老太太浑浊的目光落在青慈阳沉静的侧脸上。这孩子如此出色,是她唯一的血脉依靠了。
她从前心心念念想撮合阿阳与吴章然,是看中吴家的门然的淳善。
可如今青家经历了这许多事,于氏近来态度明显疏远冷淡,可见是犹豫退缩了。
安老太太心中难免升起一股强烈的不满和心疼。
她理解这是人之常情,世态炎凉,可她的阿阳如此优秀,怎能被人挑挑拣拣、当作待价而沽的货物?
或许找个家世清白、人品端方的好男子入赘青家,才是上策?
即便门第低些,身份寻常些,只要真心待阿阳好,又有何不可?总好过让阿阳嫁出去受婆家的气,或是被人当作攀附青家余荫的筹码!

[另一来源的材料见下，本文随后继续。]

/-- A halted strand with its state in the halt area. It stands where it stood unless the debugger has moved it; a cause recorded at
program level is delivered again (R367). -/
def State.resumeStrand (s : State) (key : Nat) (old new : List (List Byte)) (st : Strand) : Strand :=
  if st.task ≠ key then st
  else
    let st := match st.recordIn old, st.recordIn new with
      | some o, some n =>
        if o = n then { st with reenter := if st.cause ≠ 0 && !st.level then (if st.blocked.isNone then 1 else 2) else st.reenter }
        else
          let x := s.restoreStrand st (mergeBytes o n (s.strandRecord st))
          if recordStand o = recordStand n then { x with blocked := st.blocked } else x
      | _, _ => st
    { st with stopped := false, resumed := true, task := key, readyAt := s.cycle + 1 }

/-- A bundle with its state in the halt area. -/
def resumeBundle (key : Nat) (old new : List (List Byte)) (b : Bundle) : Bundle :=
  let mine (r : List Byte) : Bool := bitsNat (bytesNat (r.take 8)) 31 0 = b.handle % 2 ^ 32
  if b.task ≠ key then b
  else
    match old.find? mine, new.find? mine with
    | some o, some n => if o = n then b else b.ofRecord (mergeBytes o n b.record)
    | _, _ => b

/-- A task resumes from the halt area as it stands (R323); a resume from an area that cannot be read is not made (R404), and one whose
read has to wait is made once it can (R61). -/
def State.resumeTask (s : State) (t : Task) : State :=
  match s.hgRead 0 0 0 (s.mg.halta.toNat % 2 ^ 57) t.haltArea.length with
  | .wait s => { s with mg := { s.mg with resumes := s.mg.resumes ++ [t.key] } }
  | .fail s => s
  | .ok s bs =>
    let old := parseArea t.haltArea
    let new := parseArea bs
    let s := s.mapTask t.key fun t => { t with halted := false, haltArea := [] }
    let one := s.resumeStrand t.key old.strands new.strands
    { s with
      strands := s.strands.map one
      bundles := s.bundles.map fun b => { resumeBundle t.key old.bundles new.bundles b with saved := b.saved.map one } }

/-- Resumes that had to wait, in retention (R395) or for the halt area (R61), are made. -/
def State.heldResumes (s : State) : State :=
  if s.mg.pwrCur = 2 then s
  else
    let keys := s.mg.resumes
    keys.foldl (fun s k => match s.task? k with | some t => if t.halted then s.resumeTask t else s | none => s)
      { s with mg := { s.mg with resumes := [] } }

/-- MG_HALT with RESUME 1 (R323, R395): held in retention until the device is active. -/
def State.askResume (s : State) (id : Nat) : State :=
  if s.mg.dbg ≠ 2 then s
  else
    match s.hg.tasks.find? fun t => t.id.toNat = id && t.halted with
    | some t =>
      if s.mg.pwrCur = 2 then { s with mg := { s.mg with resumes := s.mg.resumes ++ [t.key] } } else s.resumeTask t
    | none => s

青慈阳给安老太太轻轻摇着扇子,见老人家似有心事,温声问道:“祖母,您在想什么?可是哪里不舒服?”
安老太太回过神来。
她深知阿阳主意正,对婚事自有主张,先前便说过不愿过早嫁人。此刻若贸然提及,只怕徒增她的烦扰。
于是老太太按下心头翻涌的念头,只露出笑容,转移话题道:“我听人说,光禄大夫严夫人给你下了赏花宴的帖子?”
青慈阳颔首:“正是,但阿阳最近正忙着和林医官研制新药,恐怕无暇前往。”
“哎哟,我的好阿阳!”安老太太佯装不悦,轻轻拍了拍她的手背,“你才多大年纪?正是该出去走动玩耍、结交朋友的时候,可别学那些老学究,整日埋首书案药典,那多无趣!”
她语重心长地劝道,“严夫人感念你的大恩,亲自下帖相邀,这是情分,你该去应酬应酬才是。严夫人出身江南世家,侍弄花草的本事可是京中一绝!她府上的赏花宴,几年才办一回,名贵花种不知凡几,错过了实在可惜。”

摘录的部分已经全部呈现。